What is expected
Please give back word for word the lines below, from the first one through the one with "unfold fnField packT".

Stored data entries:

-- ==== Sys2Proof/Laws/Words.lean ====
section
/-! SUPPORT. The fields of a packed word read back, and decoding of a word that a pack has made. -/

set_option linter.unusedSimpArgs false

namespace Sys2Proof

/-! ### Fields of an appended word -/

theorem field_above {n m : Nat} (k l : Nat) (x : BitVec n) (y : BitVec m) (h : m ≤ k) :
    (x ++ y).extractLsb' k l = x.extractLsb' (k - m) l := by
  ext i hi
  simp only [BitVec.getElem_extractLsb', BitVec.getLsbD_append]
  rw [if_neg (by omega)]
  congr 1
  omega

theorem field_last {n m : Nat} (x : BitVec n) (y : BitVec m) : (x ++ y).extractLsb' 0 m = y := by
  ext i hi
  simp only [BitVec.getElem_extractLsb', BitVec.getLsbD_append]
  rw [if_pos (by omega), Nat.zero_add, BitVec.getLsbD_eq_getElem hi]

theorem field_whole {n : Nat} (x : BitVec n) : x.extractLsb' 0 n = x := by
  ext i hi
  rw [BitVec.getElem_extractLsb', Nat.zero_add, BitVec.getLsbD_eq_getElem hi]

/-! ### The slot formats -/

theorem major_packT (maj : BitVec 6) (fn : BitVec 3) (o : OpT) : major (packT maj fn o) = maj := by
  have e (k l : Nat) (x : BitVec 31) : @BitVec.extractLsb' 31 k l x = @BitVec.extractLsb' (6 + 6 + 6 + 6 + 4 + 3) k l x := rfl
  unfold major packT
  simp only [e, field_above, field_whole, field_last, Nat.reduceSub, Nat.reduceLeDiff]

theorem unpackT_pack (maj : BitVec 6) (fn : BitVec 3) (o : OpT) : unpackT (packT maj fn o) = o := by
  have e (k l : Nat) (x : BitVec 31) : @BitVec.extractLsb' 31 k l x = @BitVec.extractLsb' (6 + 6 + 6 + 6 + 4 + 3) k l x := rfl
  unfold unpackT packT
  simp only [e, field_above, field_whole, field_last, Nat.reduceSub, Nat.reduceLeDiff]

theorem fnField_packT (maj : BitVec 6) (fn : BitVec 3) (o : OpT) : fnField (packT maj fn o) = fn := by
  have e (k l : Nat) (x : BitVec 31) : @BitVec.extractLsb' 31 k l x = @BitVec.extractLsb' (6 + 6 + 6 + 6 + 4 + 3) k l x := rfl
  unfold fnField packT
  simp only [e, field_above, field_whole, field_last, Nat.reduceSub, Nat.reduceLeDiff]

theorem major_packI (maj : BitVec 6) (o : OpI) : major (packI maj o) = maj := by
  have e (k l : Nat) (x : BitVec 31) : @BitVec.extractLsb' 31 k l x = @BitVec.extractLsb' (6 + 6 + 6 + 9 + 4) k l x := rfl
  unfold major packI
  simp only [e, field_above, field_whole, field_last, Nat.reduceSub, Nat.reduceLeDiff]

theorem unpackI_pack (maj : BitVec 6) (o : OpI) : unpackI (packI maj o) = o := by
  have e (k l : Nat) (x : BitVec 31) : @BitVec.extractLsb' 31 k l x = @BitVec.extractLsb' (6 + 6 + 6 + 9 + 4) k l x := rfl
  unfold unpackI packI
  simp only [e, field_above, field_whole, field_last, Nat.reduceSub, Nat.reduceLeDiff]

theorem major_packJ (maj : BitVec 6) (o : OpJ) : major (packJ maj o) = maj := by
  have e (k l : Nat) (x : BitVec 31) : @BitVec.extractLsb' 31 k l x = @BitVec.extractLsb' (6 + 6 + 19) k l x := rfl
  unfold major packJ
  simp only [e, field_above, field_whole, field_last, Nat.reduceSub, Nat.reduceLeDiff]

theorem unpackJ_pack (maj : BitVec 6) (o : OpJ) : unpackJ (packJ maj o) = o := by
  have e (k l : Nat) (x : BitVec 31) : @BitVec.extractLsb' 31 k l x = @BitVec.extractLsb' (6 + 6 + 19) k l x := rfl
  unfold unpackJ packJ
  simp only [e, field_above, field_whole, field_last, Nat.reduceSub, Nat.reduceLeDiff]

theorem major_packB (maj : BitVec 6) (o : OpB) : major (packB maj o) = maj := by
  have e (k l : Nat) (x : BitVec 31) : @BitVec.extractLsb' 31 k l x = @BitVec.extractLsb' (6 + 4 + 1 + 20) k l x := rfl
  unfold major packB
  simp only [e, field_above, field_whole, field_last, Nat.reduceSub, Nat.reduceLeDiff]

theorem unpackB_pack (maj : BitVec 6) (o : OpB) : unpackB (packB maj o) = o := by
  have e (k l : Nat) (x : BitVec 31) : @BitVec.extractLsb' 31 k l x = @BitVec.extractLsb' (6 + 4 + 1 + 20) k l x := rfl
  unfold unpackB packB
  simp only [e, field_above, field_whole, field_last, Nat.reduceSub, Nat.reduceLeDiff]

theorem major_packBS (maj : BitVec 6) (o : OpBS) : major (packBS maj o) = maj := by
  have e (k l : Nat) (x : BitVec 31) : @BitVec.extractLsb' 31 k l x = @BitVec.extractLsb' (6 + 6 + 19) k l x := rfl
  unfold major packBS
  simp only [e, field_above, field_whole, field_last, Nat.reduceSub, Nat.reduceLeDiff]

theorem unpackBS_pack (maj : BitVec 6) (o : OpBS) : unpackBS (packBS maj o) = o := by
  have e (k l : Nat) (x : BitVec 31) : @BitVec.extractLsb' 31 k l x = @BitVec.extractLsb' (6 + 6 + 19) k l x := rfl
  unfold unpackBS packBS
  simp only [e, field_above, field_whole, field_last, Nat.reduceSub, Nat.reduceLeDiff]

theorem major_packH (maj : BitVec 6) (o : OpH) : major (packH maj o) = maj := by
  have e (k l : Nat) (x : BitVec 31) : @BitVec.extractLsb' 31 k l x = @BitVec.extractLsb' (6 + 6 + 5 + 6 + 4 + 4) k l x := rfl
  unfold major packH
  simp only [e, field_above, field_whole, field_last, Nat.reduceSub, Nat.reduceLeDiff]

theorem unpackH_pack (maj : BitVec 6) (o : OpH) : unpackH (packH maj o) = o := by
  have e (k l : Nat) (x : BitVec 31) : @BitVec.extractLsb' 31 k l x = @BitVec.extractLsb' (6 + 6 + 5 + 6 + 4 + 4) k l x := rfl
  unfold unpackH packH
  simp only [e, field_above, field_whole, field_last, Nat.reduceSub, Nat.reduceLeDiff]

theorem major_packXC (maj : BitVec 6) (o : OpXC) : major (packXC maj o) = maj := by
  have e (k l : Nat) (x : BitVec 31) : @BitVec.extractLsb' 31 k l x = @BitVec.extractLsb' (6 + 6 + 6 + 6 + 6 + 1) k l x := rfl
  unfold major packXC
  simp only [e, field_above, field_whole, field_last, Nat.reduceSub, Nat.reduceLeDiff]

theorem unpackXC_pack (maj : BitVec 6) (o : OpXC) : unpackXC (packXC maj o) = o := by
  have e (k l : Nat) (x : BitVec 31) : @BitVec.extractLsb' 31 k l x = @BitVec.extractLsb' (6 + 6 + 6 + 6 + 6 + 1) k l x := rfl
  unfold unpackXC packXC
  simp only [e, field_above, field_whole, field_last, Nat.reduceSub, Nat.reduceLeDiff]

theorem major_packMR (maj : BitVec 6) (o : OpMR) : major (packMR maj o) = maj := by
  have e (k l : Nat) (x : BitVec 31) : @BitVec.extractLsb' 31 k l x = @BitVec.extractLsb' (6 + 4 + 4 + 4 + 4 + 5 + 4) k l x := rfl
  unfold major packMR
  simp only [e, field_above, field_whole, field_last, Nat.reduceSub, Nat.reduceLeDiff]

theorem unpackMR_pack (maj : BitVec 6) (o : OpMR) : unpackMR (packMR maj o) = o := by
  have e (k l : Nat) (x : BitVec 31) : @BitVec.extractLsb' 31 k l x = @BitVec.extractLsb' (6 + 4 + 4 + 4 + 4 + 5 + 4) k l x := rfl
  unfold unpackMR packMR
  simp only [e, field_above, field_whole, field_last, Nat.reduceSub, Nat.reduceLeDiff]

/-- A word of an assigned major whose candidate breaks no encoding check decodes to it. -/
theorem decodeSlot_of (n : Fin 8) (w : BitVec 31) (i : Instr) (m : BitVec 6) (hm : major w = m) (h0 : ¬(m = 0 ∨ m = 0x3F))
    (hc : candidate n w = .ok i) (h : i.wellFormed = true) : decodeSlot n w = .ok (some i) := by
  have hz : w ≠ 0 := fun e => h0 (Or.inl (by rw [← hm, e]; rfl))
  have hn : encodingCode i = none := Option.isNone_iff_eq_none.mp h
  unfold decodeSlot
  rw [if_neg hz, hc]
  simp only [hn]

/-! ### Curd and walker words -/

theorem packQ_w (w op : BitVec 4) (d a b f : BitVec 3) (imm : BitVec 12) :
    (packQ w op d a b f imm).extractLsb' 28 4 = w := by
  have e (k l : Nat) (x : BitVec 32) : @BitVec.extractLsb' 32 k l x = @BitVec.extractLsb' (4 + 4 + 3 + 3 + 3 + 3 + 12) k l x := rfl
  unfold packQ
  simp only [e, field_above, field_whole, field_last, Nat.reduceSub, Nat.reduceLeDiff]

theorem packQ_op (w op : BitVec 4) (d a b f : BitVec 3) (imm : BitVec 12) :
    (packQ w op d a b f imm).extractLsb' 24 4 = op := by
  have e (k l : Nat) (x : BitVec 32) : @BitVec.extractLsb' 32 k l x = @BitVec.extractLsb' (4 + 4 + 3 + 3 + 3 + 3 + 12) k l x := rfl
  unfold packQ
  simp only [e, field_above, field_whole, field_last, Nat.reduceSub, Nat.reduceLeDiff]

theorem packQ_d (w op : BitVec 4) (d a b f : BitVec 3) (imm : BitVec 12) :
    (packQ w op d a b f imm).extractLsb' 21 3 = d := by
  have e (k l : Nat) (x : BitVec 32) : @BitVec.extractLsb' 32 k l x = @BitVec.extractLsb' (4 + 4 + 3 + 3 + 3 + 3 + 12) k l x := rfl
  unfold packQ
  simp only [e, field_above, field_whole, field_last, Nat.reduceSub, Nat.reduceLeDiff]

theorem packQ_a (w op : BitVec 4) (d a b f : BitVec 3) (imm : BitVec 12) :
    (packQ w op d a b f imm).extractLsb' 18 3 = a := by
  have e (k l : Nat) (x : BitVec 32) : @BitVec.extractLsb' 32 k l x = @BitVec.extractLsb' (4 + 4 + 3 + 3 + 3 + 3 + 12) k l x := rfl
  unfold packQ
  simp only [e, field_above, field_whole, field_last, Nat.reduceSub, Nat.reduceLeDiff]

theorem packQ_b (w op : BitVec 4) (d a b f : BitVec 3) (imm : BitVec 12) :
    (packQ w op d a b f imm).extractLsb' 15 3 = b := by
  have e (k l : Nat) (x : BitVec 32) : @BitVec.extractLsb' 32 k l x = @BitVec.extractLsb' (4 + 4 + 3 + 3 + 3 + 3 + 12) k l x := rfl
  unfold packQ
  simp only [e, field_above, field_whole, field_last, Nat.reduceSub, Nat.reduceLeDiff]

theorem packQ_f (w op : BitVec 4) (d a b f : BitVec 3) (imm : BitVec 12) :
    (packQ w op d a b f imm).extractLsb' 12 3 = f := by
  have e (k l : Nat) (x : BitVec 32) : @BitVec.extractLsb' 32 k l x = @BitVec.extractLsb' (4 + 4 + 3 + 3 + 3 + 3 + 12) k l x := rfl
  unfold packQ
  simp only [e, field_above, field_whole, field_last, Nat.reduceSub, Nat.reduceLeDiff]

theorem packQ_imm (w op : BitVec 4) (d a b f : BitVec 3) (imm : BitVec 12) :
    (packQ w op d a b f imm).extractLsb' 0 12 = imm := by
  have e (k l : Nat) (x : BitVec 32) : @BitVec.extractLsb' 32 k l x = @BitVec.extractLsb' (4 + 4 + 3 + 3 + 3 + 3 + 12) k l x := rfl
  unfold packQ
  simp only [e, field_above, field_whole, field_last, Nat.reduceSub, Nat.reduceLeDiff]

theorem packWk_head (fn : BitVec 3) (t s d : BitVec 5) : (packWk fn t s d).extractLsb' 25 7 = 0 := by
  have e (k l : Nat) (x : BitVec 32) : @BitVec.extractLsb' 32 k l x = @BitVec.extractLsb' (7 + 5 + 5 + 3 + 5 + 7) k l x := rfl
  unfold packWk
  simp only [e, field_above, field_whole, field_last, Nat.reduceSub, Nat.reduceLeDiff]

theorem packWk_t (fn : BitVec 3) (t s d : BitVec 5) : (packWk fn t s d).extractLsb' 20 5 = t := by
  have e (k l : Nat) (x : BitVec 32) : @BitVec.extractLsb' 32 k l x = @BitVec.extractLsb' (7 + 5 + 5 + 3 + 5 + 7) k l x := rfl
  unfold packWk
  simp only [e, field_above, field_whole, field_last, Nat.reduceSub, Nat.reduceLeDiff]

theorem packWk_s (fn : BitVec 3) (t s d : BitVec 5) : (packWk fn t s d).extractLsb' 15 5 = s := by
  have e (k l : Nat) (x : BitVec 32) : @BitVec.extractLsb' 32 k l x = @BitVec.extractLsb' (7 + 5 + 5 + 3 + 5 + 7) k l x := rfl
  unfold packWk
  simp only [e, field_above, field_whole, field_last, Nat.reduceSub, Nat.reduceLeDiff]

theorem packWk_fn (fn : BitVec 3) (t s d : BitVec 5) : (packWk fn t s d).extractLsb' 12 3 = fn := by
  have e (k l : Nat) (x : BitVec 32) : @BitVec.extractLsb' 32 k l x = @BitVec.extractLsb' (7 + 5 + 5 + 3 + 5 + 7) k l x := rfl
  unfold packWk
  simp only [e, field_above, field_whole, field_last, Nat.reduceSub, Nat.reduceLeDiff]

theorem packWk_d (fn : BitVec 3) (t s d : BitVec 5) : (packWk fn t s d).extractLsb' 7 5 = d := by
  have e (k l : Nat) (x : BitVec 32) : @BitVec.extractLsb' 32 k l x = @BitVec.extractLsb' (7 + 5 + 5 + 3 + 5 + 7) k l x := rfl
  unfold packWk
  simp only [e, field_above, field_whole, field_last, Nat.reduceSub, Nat.reduceLeDiff]

theorem packWk_op (fn : BitVec 3) (t s d : BitVec 5) : (packWk fn t s d).extractLsb' 0 7 = 0x0B := by
  have e (k l : Nat) (x : BitVec 32) : @BitVec.extractLsb' 32 k l x = @BitVec.extractLsb' (7 + 5 + 5 + 3 + 5 + 7) k l x := rfl
  unfold packWk
  simp only [e, field_above, field_whole, field_last, Nat.reduceSub, Nat.reduceLeDiff]

end Sys2Proof
end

Your solution
-- ==== Sys2Proof/Laws/Words.lean ====
section
/-! SUPPORT. The fields of a packed word read back, and decoding of a word that a pack has made. -/

set_option linter.unusedSimpArgs false

namespace Sys2Proof

/-! ### Fields of an appended word -/

theorem field_above {n m : Nat} (k l : Nat) (x : BitVec n) (y : BitVec m) (h : m ≤ k) :
    (x ++ y).extractLsb' k l = x.extractLsb' (k - m) l := by
  ext i hi
  simp only [BitVec.getElem_extractLsb', BitVec.getLsbD_append]
  rw [if_neg (by omega)]
  congr 1
  omega

theorem field_last {n m : Nat} (x : BitVec n) (y : BitVec m) : (x ++ y).extractLsb' 0 m = y := by
  ext i hi
  simp only [BitVec.getElem_extractLsb', BitVec.getLsbD_append]
  rw [if_pos (by omega), Nat.zero_add, BitVec.getLsbD_eq_getElem hi]

theorem field_whole {n : Nat} (x : BitVec n) : x.extractLsb' 0 n = x := by
  ext i hi
  rw [BitVec.getElem_extractLsb', Nat.zero_add, BitVec.getLsbD_eq_getElem hi]

/-! ### The slot formats -/

theorem major_packT (maj : BitVec 6) (fn : BitVec 3) (o : OpT) : major (packT maj fn o) = maj := by
  have e (k l : Nat) (x : BitVec 31) : @BitVec.extractLsb' 31 k l x = @BitVec.extractLsb' (6 + 6 + 6 + 6 + 4 + 3) k l x := rfl
  unfold major packT
  simp only [e, field_above, field_whole, field_last, Nat.reduceSub, Nat.reduceLeDiff]

theorem unpackT_pack (maj : BitVec 6) (fn : BitVec 3) (o : OpT) : unpackT (packT maj fn o) = o := by
  have e (k l : Nat) (x : BitVec 31) : @BitVec.extractLsb' 31 k l x = @BitVec.extractLsb' (6 + 6 + 6 + 6 + 4 + 3) k l x := rfl
  unfold unpackT packT
  simp only [e, field_above, field_whole, field_last, Nat.reduceSub, Nat.reduceLeDiff]

theorem fnField_packT (maj : BitVec 6) (fn : BitVec 3) (o : OpT) : fnField (packT maj fn o) = fn := by
  have e (k l : Nat) (x : BitVec 31) : @BitVec.extractLsb' 31 k l x = @BitVec.extractLsb' (6 + 6 + 6 + 6 + 4 + 3) k l x := rfl
  unfold fnField packT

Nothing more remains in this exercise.